With regard to the Veda, the Advaitin takes position midway between the Mimamsak and Nyaya Vaisesak. Like the Mimamsak, Shankara agrees the the Veda is Apauruseya, but he does not reject altogether the Nyaya-Vaisesika view that Isvara is the creator of the Veda. Shankara said that………….. the Veda is self existent…only it is not the self-same Veda the always is, but a series of what may be described re-issues of an eternal edition which goes back beginning-less time” (M. Hiriyanna).

According to Shankara, perception serves primarily empirical purposes; it does not assure me physical validity.

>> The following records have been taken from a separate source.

/-- R155: a frame of total length `n` is delivered if and only if `n <= MAXFRAME`; otherwise the one result is `overrun`,
BR.NETRX logs it once, and either way the delimiter is `IDLE` afterwards with nothing else changed. -/
def Obligations.FrameIsDeliveredIffItFitsTheBuffer : Prop :=
  ∀ (s : State) (p : Nat) (q : Peer) (frame : Bytes), s.peers[p]? = some q → q.dst = .idle → q.buf = [] →
    ParamsOk s.params → Delimited frame →
    (WithinCap s.params.maxframe frame.length →
      Returns (.dlmParse p frame) s (.ok (.dlms [.frame frame]))) ∧
    ∀ m, s.params.maxframe = some m → m < frame.length →
      Returns (.dlmParse p frame) s (.ok (.dlms [.overrun])) ∧
      (s.run = true → q.conn = true → exec (.brNetrx p frame) s =
        .next { s with log := s.log ++ [⟨.bufferOverflow, 0x20, .netToRadio, p, m⟩] })

/-- R156: DLM.RESET, from any delimiter state, and idempotent. -/
def Obligations.DelimiterResetGoesToIdle : Prop :=
  ∀ (s : State) (p : Nat) (q : Peer), s.peers[p]? = some q →
    ∃ t, exec (.dlmReset p) s = .next t ∧
      t = { s with peers := s.peers.set p { q with dst := .idle, buf := [] }, result := .ok .unit } ∧
      exec (.dlmReset p) t = .next t

/-- R157: DLM.PARSE is the fold of DLM.BYTE, keeping the results that are not `none`, in order. -/
def Obligations.ParseIsTheFoldOfByte : Prop :=
  ∀ (s : State) (p : Nat), Returns (.dlmParse p []) s (.ok (.dlms [])) ∧
    ∀ (c : Byte) (cs : Bytes), ∃ t u r rs, exec (.dlmByte p c) s = .next t ∧ t.result = .ok (.dlm r) ∧
      exec (.dlmParse p cs) t = .next u ∧ u.result = .ok (.dlms rs) ∧
      exec (.dlmParse p (c :: cs)) s = .next { u with result := .ok (.dlms (if r = .none then rs else r :: rs)) }

/-- R158: chunk independence of the delimiter. -/
def Obligations.DelimiterIsChunkIndependent : Prop :=
  ∀ (s : State) (p : Nat) (a b : Bytes), ∃ t u r1 r2,
    exec (.dlmParse p a) s = .next t ∧ t.result = .ok (.dlms r1) ∧
    exec (.dlmParse p b) t = .next u ∧ u.result = .ok (.dlms r2) ∧
    exec (.dlmParse p (a ++ b)) s = .next { u with result := .ok (.dlms (r1 ++ r2)) }
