/-- Settles O46: the two laws, each operation's result being the other's operand. -/
theorem addressRoundTrips : Obligations.AddressRoundTrips := by
  refine ⟨fun s a fin hlen hchars hlast => ?packed, fun s a hwf => ?text⟩
  case packed =>
    exact ⟨_, returns_addrPack_ok_iff.mpr (addrPack_ok a fin hlen hchars),
      returns_addrUnpack_ok_iff.mpr (addrUnpack_packed hlen hchars hlast a.h a.ssid fin)⟩
  case text =>
    exact ⟨_, returns_addrFmt_iff.mpr rfl, returns_addrParse_ok_iff.mpr (addrParse_addrFmt _ hwf)⟩

end Sys2Proof.Proofs
end

section
namespace Sys2Proof.Machine

/-! ## What the link frame operations return -/

section
variable {s : State} {r : OpResult} {b t out : Bytes} {f g : LinkFrame} {e : Failure} {rssi snr : Metric}

theorem returns_lfDecb_ok_iff : Returns (.lfDecb b) s (.ok (.frame f)) ↔ lfDecb b = .ok f :=
  (returns_iff_of_exec rfl).trans (by simp [outcome_ok_iff])

theorem returns_lfDecb_fail_iff : Returns (.lfDecb b) s (.fail e) ↔ lfDecb b = .error e :=
  (returns_iff_of_exec rfl).trans outcome_fail_iff

theorem returns_lfDecp_ok_iff : Returns (.lfDecp t) s (.ok (.frame f)) ↔ lfDecp s.params.caseFold t = .ok f :=
  (returns_iff_of_exec rfl).trans (by simp [outcome_ok_iff])

theorem returns_lfDecp_fail_iff : Returns (.lfDecp t) s (.fail e) ↔ lfDecp s.params.caseFold t = .error e :=
  (returns_iff_of_exec rfl).trans outcome_fail_iff

theorem returns_lfEncb_ok_iff : Returns (.lfEncb f) s (.ok (.bytes out)) ↔ lfEncb f = .ok out :=
  (returns_iff_of_exec rfl).trans outcome_bytes_eq_ok_iff

theorem returns_lfEncb_fail_iff : Returns (.lfEncb f) s (.fail e) ↔ lfEncb f = .error e :=
  (returns_iff_of_exec rfl).trans outcome_fail_iff

theorem returns_lfEncp_iff : Returns (.lfEncp f) s (.ok (.bytes t)) ↔ lfEncp f = t :=
  (returns_iff_of_exec rfl).trans (by simp)

theorem returns_lfInj_iff : Returns (.lfInj f rssi snr) s (.ok (.frame g)) ↔ lfInj s f rssi snr = g :=
  (returns_iff_of_exec rfl).trans (by simp)

end

/-! ## Addresses on the wire -/

/-- R181: what ADDR.UNPACK gives for seven bytes. -/
def unpackedOf (a : Bytes) : Unpacked :=
  ⟨trimRight ((a.take 6).map charOfWire), ssidOfWire (a.getD 6 0), hrrOfWire (a.getD 6 0), extOfWire (a.getD 6 0)⟩

/-- R213: the digipeater LF.DECB reads from seven bytes. -/
def addrOfWire (a : Bytes) : Addr := ⟨(unpackedOf a).call, (unpackedOf a).ssid, isRepeated (unpackedOf a).hrr⟩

Shankara said that only the dull-witted (Manda- buddhi) regard the Absolute as nothing. The Brah­man described as Nirguna in the Upanishads is not in every sense beyond the reach of words. If that is so, then the Upanishads are purposeless.

The Upanishadic statement tats tvam asi points to the Absolute. Within us and thus entirely changes the negative description. It is not a contentless thing, nor extra-empirical. Like the sun behind a cloud it shows itself even when hidden. It is missed due to its mass of appearances, but that is like missing the ocean due to the waves. Admittedly it cannot be grasped as an object of knowledge, but there is a form of experience through which Brahman can be known.

Shankara said that Moksha is the very nature of self, it is one’s own innate character, which happens to be forgotten for the time being. The jnana that makes it possible to regain is intuitive (saksatakara) and should refer to one’s own identity with Brahman because sansara means forgetting this identity.

Ethical rectitude and religious discipline help but are not all that is needed. Here, Shankara introduced the idea of Karma-Samanyasa and its logical corollary Jivan Mukti. “If knowledge is the sole means of release from bondage, freedom should result the moment it is gained; and there is nothing in the psychical or other equipment of the human being which renders its acquisition impossible here and now.”

There are two stages: the preliminary to qualify for a serious study of the Advaita and the training proper for self-realization. The first is the same as the Karma-Yoga described in the Gita and helps in cultivating a sense of detachment.

The second is rigorous and consists of Sravana, Manana and Nididhyasana. Sravana is studying the Upanishads under a Guru who has realised the truth he is teaching. Manana is convincing oneself how and why that teaching alone is true. Manana removes the doubt (Asambhavana) that it may not after all be true.

Having secured intellectual conviction this way, there may be obstacles still like old habits (biparita bhavana). Nididhyasana remove them by meditating on the identity between the individual self and the Brahman-the central point of Vedantic teaching-and should be continued till that intuitive knowledge is gained and that identity becomes immediate (aporaksha). Now one has become Jivan Mukta.

The Jivan-Mukta’s life has two phases:It is either samadhi or mystic trance when he turns in wards and loses himself in Brahman-, or the condition known as vyutthana or reversion to common life when the spectacle of the world returns but does not delude him since he has once for all realized its metaphysi­cal falsity.

Diversity continues to appear then as the sun, we may say, continues to appear as moving even after we are convinced that it is stationary. A Jivan-Mukta experiences pain and pleasure, but neither really matters to him.

He does not necessarily give up all activity as is abundantly illustrated by the strennous life which Shankara himself led, but it does not proceed from any selfish impulse or even from a sense of obligation to others “….The common laws of social morality and ritual which are significant only in reference to one that is striving for perfection are meaningless for him. The Jivan-Mukta, having transcended the stage of strife, is spontaneously virtuous. Impulse and desire become one in him. He is not then realizing virtue but is revealing it….When at last he is dissociated from the physical accompaniments, he is not reborn, but remains as Brahman. That is Videha-Mukti” (M. Hiriyanna, Out­lines of Indian Philosophy).